In 2015 I worked with multimedia artist Maximillian Lawrence to create a sensor-enhanced beehive. Max and I met at The Department of Making + Doing, a maker-space in West Philadelphia where we both volunteered. He and I initially bonded after discovering that I would be attending RISD where he had graduated in 1997 (the year I was born). Over the nine months in which we worked together, I brought my knowledge of beekeeping and industrial design and Max brought his knowledge of sensors and tech.

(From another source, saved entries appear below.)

-- ==== Sys2Proof/Machine/Power.lean ====
section
/-! DEFINITION. Power delivery, heat and the wake policy (R390 to R421), and the safe state (R453). Readings come with their
commands, in thousandths of their unit. -/

namespace Sys2Proof.Machine

open Sys2Proof

def State.modPower (s : State) (f : Power → Power) : State := { s with power := f s.power }

/-- POWER_STATUS (Table 14.7). -/
def State.powerStatus (s : State) : Nat :=
  let w := s.power
  w.mode % 2 + 2 * b2n w.sprinting + 4 * b2n w.marginLowered + 8 * (s.fabric.stretch % 32) + 2 ^ 8 * b2n (w.sT != 0)
    + 2 ^ 9 * b2n (w.sP != 0) + 2 ^ 10 * b2n (decide (s.localNs < w.clampUntil)) + 2 ^ 11 * b2n w.coolantWarn
    + 2 ^ 12 * b2n w.emSpent + 2 ^ 13 * b2n w.powerTrip + 2 ^ 14 * b2n w.thermalTrip + 2 ^ 15 * b2n w.failSeen

/-- The POWER event, when one of the bits it reports has changed since `old` (Table 17.6). -/
def State.powerEvent (s : State) (old : Nat) : State :=
  let seen (v : Nat) : Nat := v / 2 % 2 + 2 * bitsN v 10 3 + 2 ^ 9 * bitsN v 14 13
  if seen old = seen s.powerStatus then s else s.raiseEvent 5 0x2000 2 [s.powerStatus]

/-- MODULE_STATE, with its event. -/
def State.setModule (s : State) (v : Nat) : State :=
  if s.boot.moduleState = v then s
  else ({ s with boot := { s.boot with moduleState := v } }).raiseEvent 0 0x6000 1 [v]

/-- Enter the safe state with a cause of Table 16.4 (R453, R515). -/
def State.enterSafe (s : State) (cause : Nat) : State :=
  let s1 := (s.stopAllNow stopPower).lightsOut.disableAll 1
  let s2 := { s1 with
    power := { s1.power with stages := [] }
    server := { s1.server with ports := mapAll srvPortD s1.server.ports (fun _ x => { x with up := false }) }
    boot := { s1.boot with safeCause := cause } }
  let s3 := (s2.modPinGroup 1 (fun g => { g with fn := 1, upto := none })).modPinGroup 4 (fun g => { g with fn := 0, upto := none })
  (s3.setModule 2).say 0 cause

/-! Input. -/

/-- Record TYPE 0x08 as the present state gives it (Table 16.2). -/
def State.countersVal (s : State) (pf : Bool) : NvVal :=
  .counters s.faults.boot s.faults.seq (s.torusTime.epoch.toNat / 65536) s.lease.epoch pf

/-- Partition stop everywhere, compute halted, stores in self-refresh, optics off; POWER_FAIL_SEEN goes to storage, and the
hold-up completes the record write in progress (R391, R444). -/
def State.failInput (s : State) : State :=
  let s1 := (s.holdUp.raiseStopAll stopPower).lightsOut
  (s1.modPower (fun w => { w with on := false, stages := [] })).nvPut 8 0 (s1.countersVal true)

/-- POWER_FAIL: the input is below 45.0 V for 20 us (R390, R391). -/
def execPowerFail (s : State) : Answer := .next s.failInput

/-- OVERVOLTAGE: the input is above 60.0 V for 1 us; the first stage stays off (R390, R391). -/
def execOvervoltage (s : State) : Answer := .next (s.failInput.modPower (fun w => { w with heldOff := true }))

/-- OVERVOLTAGE_RECOVERY: the input has been inside 48 to 58 V for 1 s (R391). -/
def execOvervoltageRecovery (s : State) : Answer := .next (s.modPower (fun w => { w with heldOff := false }))

/-! Domains. -/

/-- Bring LOCAL_NS to the next whole multiple of a period (DEDUCED, log entry 121). -/
def State.nextPeriod (s : State) (period : Nat) : State := s.atNs ((s.localNs / period + 1) * period)

def State.marginTarget (s : State) : Nat := if s.power.marginLowered then s.setting 0x2000 10 else s.setting 0x2000 9

/-- A domain's set point after a reading at an operating point (R398) (DEDUCED, log entry 120). -/
def Domain.steer (x : Domain) (op target margin : Nat) : Domain :=
  if x.off then x
  else
    let v := if margin < target then clampPoint (x.setPoint + 10)
      else if target + 4 ≤ margin then clampPoint (x.setPoint - 5) else x.setPoint
    { x with margin := margin, setPoint := v, steered := mapSet (natD 0) x.steered op v }

/-- The least of a list of codes, each 0 to 127. -/
def leastCode (l : List Nat) : Nat := l.foldl min 127

/-- STEERING_PERIOD: every 10 us each domain that reports sensors is steered by the least of them (R398) (DEDUCED, log entry 120). -/
def steeringEffect (sensors : SMap (List Nat)) (s : State) : State :=
  let s1 := s.nextPeriod 10000
  sensors.foldl (fun t kv =>
    if kv.1 < domainCount t.power.mode ∧ !kv.2.isEmpty ∧ t.domainClocked kv.1 then t.modDomain kv.1 (fun x => x.steer s1.clk.opInForce s1.marginTarget (leastCode kv.2)) else t) s1

def execSteeringPeriod (sensors : SMap (List Nat)) (s : State) : Answer := .next (steeringEffect sensors s)

/-- Guard of a command that names a domain; in ganged mode there are 256 (R394), and an event of a higher number does not
occur (DEDUCED, log entry 119). -/
def onDomain (d : Nat) (s t : State) : Answer := onNumber "regulator domain" 4096 d (if d < domainCount s.power.mode then t else s)

def domainElement (d : Nat) : Nat := elemCode 0x0F d

/-- Switch a domain off: its clusters enter FAULT with DOMAIN_FAULT and their partition stops at once (R355, R403). -/
def State.domainOff (s : State) (d : Nat) : State :=
  let s1 := s.modDomain d (fun x => { x with off := true })
  (domainClusters s.power.mode d).foldl (fun t c => t.clusterFault c 0x12 (t.curDesc c)) s1

/-- OUT_OF_REGULATION: one event; the set point rises by 20 mV, or at the threshold the domain is switched off (R399, Table
12.2) (DEDUCED, log entry 119). -/
def regulationEffect (d : Nat) (s : State) : State :=
  if (s.domain d).off then s
  else
    let r := s.elementEvent (domainElement d) .marking false (s.domainOwner d) 0 0 0
    if r.2 then r.1.domainOff d else r.1.modDomain d (fun x => { x with setPoint := clampPoint (x.setPoint + 40) })

def execOutOfRegulation (d : Nat) (s : State) : Answer := onDomain d s (regulationEffect d s)

/-- ABNORMAL_DROP: the domain is off within 2 us and retired at its first event; on a second set of slots it is defective (R355,
R402, R403) (DEDUCED, log entry 119). -/
def dropEffect (d : Nat) (s : State) : State :=
  if (s.domain d).off then s
  else
    let slots := s.domainSlots d
    let bad := match (s.domain d).dropped with
      | some old => old != slots
      | none => false
    let r := s.elementEvent (domainElement d) .single false (s.domainOwner d) 0 4 0
    (r.1.domainOff d).modDomain d (fun x => { x with
      defective := x.defective || bad, dropped := if x.dropped.isSome then x.dropped else some slots })
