-- ==== Sys2Proof/Machine/Rebind.lean ====
section
/-! DEFINITION. Binding control (R456 to R461): START, STOP, REBIND, the warm re-bind with its regeneration of compute copies
(R362), and the step timeout. -/

namespace Sys2Proof.Machine

open Sys2Proof

/-! What blocks a partition (R457). -/

/-- START_BLOCKED in some stack (R255), or a list of poisoned blocks that overflowed (R362). -/
def State.startBlocked (s : State) (p : Nat) : Bool :=
  s.ueps.any (fun kv => kv.1 % 8 == p && (kv.2.startBlocked || kv.2.poisonOverflow))

/-- BLOCK_CAUSE as it stands now, or 0 (DEDUCED, log entry 108). -/
def State.blockCause (s : State) (p : Nat) : Nat :=
  if s.inDoubt p then 1
  else if s.startBlocked p then 2
  else if s.faults.exhausted.contains p then 3
  else if (s.bind p).image.isNone ∨ (s.bind p).block = 4 then 4
  else if (s.owner p).keyState ≠ 2 then 5
  else if s.clk.relockBusy then 6
  else 0

/-! START, STOP, REBIND (Table 16.6). -/

/-- May a partition be started (R312, R433, R457, R461, R524)? (DEDUCED, log entry 108; DEDUCED, log entry 124). -/
def State.startable (s : State) (p : Nat) : Bool :=
  ((s.bind p).state == 2 || (s.bind p).state == 4) && !s.inDoubt p && !s.startBlocked p && !s.faults.exhausted.contains p
    && !(s.bind p).rebindNeeded && !s.clk.relockBusy && !s.clk.fabOnSafe && s.boot.moduleState == 1 && s.computeState
    && (s.part p).stopping.isNone && (s.part p).startRaised.isNone && s.pins.instr != 0x11 && s.pins.dieLink == 0

/-- START is raised on the spine, and a sleeping partition is woken (R94, R418). -/
def State.raiseStart (s : State) (p : Nat) : State :=
  (s.modPart p (fun q => { q with startRaised := some s.clock.fab })).wakeUp p

/-- START: refused where the state does not permit it (R461). -/
def State.askStart (s : State) (p : Nat) : State := if s.startable p then s.raiseStart p else s

def execStart (p : Nat) (who : MCore) (s : State) : Answer := onPartition p (s.guarded who (s.askStart p))

/-- STOP (R94); during a re-bind it has no effect (R459). -/
def execStop (p : Nat) (who : MCore) (s : State) : Answer := onPartition p (s.guarded who (s.raiseStop p stopHost))

/-- May REBIND be asked of a partition: it has stopped (R457)? -/
def State.rebindable (s : State) (p : Nat) : Bool := (s.bind p).state == 4 || (s.bind p).state == 6

/-- REBIND. -/
def State.askRebind (s : State) (p : Nat) : State :=
  if s.rebindable p then s.modBind p (fun b => { b with rebindAsked := true }) else s

def execRebind (p : Nat) (who : MCore) (s : State) : Answer := onPartition p (s.guarded who (s.askRebind p))

/-! Regeneration of compute copies (R362). -/

/-- Elements of a shard in groups that are not marked. -/
def liveElements (marks : List Nat) (h : Shard) : Nat :=
  128 * (List.range (h.nEl / 128)).countP (fun j => !shardMarked marks h (128 * j))

/-- Draws a shard's pass takes before CC0, by CC0 and by CC1 (R57, R254). -/
def shardDraws (marks : List Nat) (h : Shard) : Nat × Nat × Nat :=
  let u := liveElements marks h
  let m := if h.momSr ∧ (h.rule = 0 ∨ h.firstMom) then u else 0
  let v := if h.momSr ∧ h.rule = 1 then u else 0
  let cc (fmt : Nat) : Nat := if h.ccSr ∧ fmt ≠ 15 then u else 0
  if h.rule = 3 then (0, 0, 0) else (m + v, cc h.cc0Fmt, cc h.cc1Fmt)

/-- Advance a generator over n draws. -/
def jumpDraws (n : Nat) (g : Word) : Word :=
  match n with
  | 0 => g
  | k + 1 => jumpDraws k (lfsrDraw g).1

/-- Bits of an element of a compute copy. -/
def copyBits (fmt : Nat) : Nat := match fmt with | 1 => 16 | 2 => 8 | 4 => 4 | _ => 2

/-- Element a byte of a compute-copy plane belongs to. -/
def copyElement (h : Shard) (fmt b : Nat) : Nat :=
  let bytes := h.nEl * copyBits fmt / 8
  if b < bytes then b * 8 / copyBits fmt else (b - bytes) * 32

/-- Unmarked groups of 128 elements of a copy that hold a listed block. -/
def hitGroups (x : Uep) (h : Shard) (pl : Plane) (fmt copy : Nat) : List Nat :=
  let bytes := copyBytes fmt h.nEl
  (x.poisonBlocks.flatMap (fun e =>
    let page := e / 32768
    let b := (page - pl.page) / 2 * 2 ^ 21 + e % 32768 * 64
    if page % 2 = copy ∧ pl.page ≤ page ∧ pl.off * 512 ≤ b ∧ b < pl.off * 512 + bytes then
      (List.range (min 64 (pl.off * 512 + bytes - b))).map (fun i => copyElement h fmt (b - pl.off * 512 + i) / 128)
    else [])).eraseDups.filter (fun j => !shardMarked x.marks h (128 * j))

/-- Regenerate the listed groups of one copy from the committed W, with the generator as it stood there. Answers false when a
group's W is poisoned (DEDUCED, log entry 107). -/
def State.regenCopy (s : State) (stack : Nat) (x : Uep) (h : Shard) (pl : Plane) (fmt : Nat) (gen : Word) : Bool × State :=
  let cur := b2n x.copySel
  let gs := hitGroups x h pl fmt cur
  if fmt = 15 ∨ gs.isEmpty then (true, s)
  else
    let w := s.readPlane stack h.wPlane 2 cur (4 * h.nEl) (fun i => !gs.contains (i / 8))
    if gs.any (fun j => (w.1.drop (128 * j)).take 128 |>.any PWord.poison) then (false, w.2)
    else
      let bytes := copyBytes fmt h.nEl
      let old := (w.2.readAll stack pl 2 cur bytes).1
      let r := copyPlane h fmt (fun j => shardMarked x.marks h (128 * j)) old (w.1.map PWord.w) gen
      (true, w.2.mixPlane stack pl cur bytes (fun b => gs.contains (copyElement h fmt b / 128)) r.1)

/-- Regenerate every listed copy of a stack's shards in order; the list is then empty. A poisoned W blocks the start (R255).
(DEDUCED, log entry 107.) -/
def State.regenerate (s : State) (stack p : Nat) : State :=
  let x := s.uep stack p
  if x.poisonBlocks.isEmpty then s
  else
    let out := x.shards.foldl (fun (acc : (Bool × State) × Word) h =>
      let d := shardDraws x.marks h
      let g0 := jumpDraws d.1 acc.2
      let g1 := jumpDraws d.2.1 g0
      let g2 := jumpDraws d.2.2 g1
      if h.rule = 3 then acc
      else
        let a := acc.1.2.regenCopy stack x h h.cc0Plane h.cc0Fmt g0
        let b := a.2.regenCopy stack x h h.cc1Plane h.cc1Fmt g1
        ((acc.1.1 && a.1 && b.1, b.2), g2)) ((true, s), lfsrSeed x.param.ueSeed x.copyStep)
    if out.1.1 then out.1.2.modUep stack p (fun y => { y with poisonBlocks := [] }) else out.1.2.ueFault stack p 3

/-! The warm re-bind (R457 to R459, Table 16.5). -/

def State.block (s : State) (p cause : Nat) : State := s.modBind p (fun b => { b with state := 6, block := cause })

/-- AUTO_REBIND. -/
def State.autoRebind (s : State) (p : Nat) : Bool := s.setting (0x6010 + p) 4 == 1 && !(s.bind p).noAuto

/-- Steps 2 to 4: ports with lost sessions begin training, pending retirements are applied, the clusters R363 names are
zeroed (DEDUCED, log entry 95). -/
def State.rebindRepairs (s : State) (p : Nat) : State :=
  let s1 := { s with ports := mapAll portD s.ports (fun n x =>
    if s.portOwner n = some p ∧ x.state = 6 ∧ x.refuse = 0 ∧ !x.los then { x with state := 1, since := s.localNs, trainFails := 0 } else x) }
  let s2 := s1.applyPending p (s1.elemOf p)
  let mine := s2.faults.zeroNext.filter (s2.owns p)
  let s3 := mine.foldl (fun t c => t.zeroing c (fun _ => true) true) s2
  { s3 with faults := { s3.faults with zeroNext := s3.faults.zeroNext.filter (fun c => !s3.owns p c) } }

/-- Steps 5 and 6: the image is read, hashed and loaded, and the copies are regenerated. -/
def State.rebindLoad (s : State) (p : Nat) (b : Binding) : State :=
  match s.readImage b (s.bind p).imageLen with
  | none => s.block p 4
  | some bytes =>
    if sha384 bytes ≠ (s.owner p).measure then s.block p 4
    else
      let s1 := s.applyBinding p b true
      let s2 := (b.stackTab.map StackImg.stack).foldl (fun t k => t.regenerate k p) s1
      if s2.startBlocked p then s2.modBind p (fun x => { x with state := 4, noAuto := true, rebindAsked := false })
      else s2.modBind p (fun x => { x with state := 5, block := 0, rebindStep := 6, rebindNeeded := false })

/-- WARM_REBIND: of a stopped partition whose re-bind is wanted; it does not start while a condition of R457 holds.
(DEDUCED, log entry 108.) -/
def warmRebindEffect (p : Nat) (s : State) : State :=
  let b := s.bind p
  if !(b.state == 4 || b.state == 6) || !(s.autoRebind p || b.rebindAsked) || !(s.part p).stopping.isNone then s
  else
    match s.blockCause p, b.image with
    | 0, some img =>
      let s1 := s.rebindRepairs p
      if s1.faults.exhausted.contains p then s1.block p 3 else s1.rebindLoad p img
    | 0, none => s.block p 4
    | c, _ => s.block p c

def execWarmRebind (p : Nat) (s : State) : Answer := onPartition p (warmRebindEffect p s)

/-- WARM_REBIND_START: once every port the binding uses is UP with RUN_MATCH, the module gives START itself when AUTO_REBIND is
set; otherwise the partition is LOADED and waits for the host's (R458) (DEDUCED, log entry 105). -/
def rebindStartEffect (p : Nat) (s : State) : State :=
  let b := s.bind p
  let open_ := match b.image with
    | some img => img.ports.all (fun n => (s.port (s.outPort n)).open_)
    | none => false
  if b.state ≠ 5 || !open_ || s.clk.relockBusy || s.clk.fabOnSafe then s
  else
    let s1 := s.modBind p (fun x => { x with state := 2, rebindAsked := false, rebindStep := 8 })
    if s.autoRebind p then s1.raiseStart p else s1

def execWarmRebindStart (p : Nat) (s : State) : Answer := onPartition p (rebindStartEffect p s)

/-- STEP_TIMEOUT: COMMITTED_STEP has not advanced for STEP_TIMEOUT ms of running (R460). -/
def stepTimeoutEffect (p : Nat) (s : State) : State :=
  let lim := s.setting (0x6010 + p) 5
  if lim = 0 || !(s.part p).running then s
  else (s.atNs ((s.bind p).lastStep + lim * 1000000)).raiseStop p stopTimeout

def execStepTimeout (p : Nat) (s : State) : Answer := onPartition p (stepTimeoutEffect p s)

end Sys2Proof.Machine
end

Together we created a hive that was capable of monitoring interior temperature, humidity, noise level, methane, alcohol, and carbon monoxide. The hive was also equipped to stream HD video and monitor overall hive weight. The project was picked up by local news sources Grid Magazine and NPR station WHYY who broadcast a story about it in August of 2015.

  1. Installation of the first version of the webcam. The camera was mounted inside a custom built wood and acrylic enclosure with an array of infrared lights. Beehives are in near total darkness most of the time, this made the infrared lights crucial. Honeybees see in the ultraviolet spectrum rendering red light invisible, this allowed us to view them without disrupting their natural environment.


  2. An image captured from the hive camera after installation. The goal of putting a camera inside was to have it live stream online.


  3. The guts of the smart hive. The sensors and cameras fed out the front of the hive and into a watertight case housing a mac mini and wireless router.


  4. Max and I install the second generation sensor kit. We built the sensors onto a modified frame of honeycomb which sat in the middle of the hive.

Once the hive camera was installed we used a program called Open TSPS to analyze the video being captured. Honeybees use something called the “waggle dance” to communicate the location of a food source to one another, how could a program like Open TSPS analyze something like the waggle dance? Could we use that data to tell us what flowers the bees are frequenting? Could we sell advertising space on the back of individual bees during a live stream? These are the types of questions that fueled our exploration throughout the project.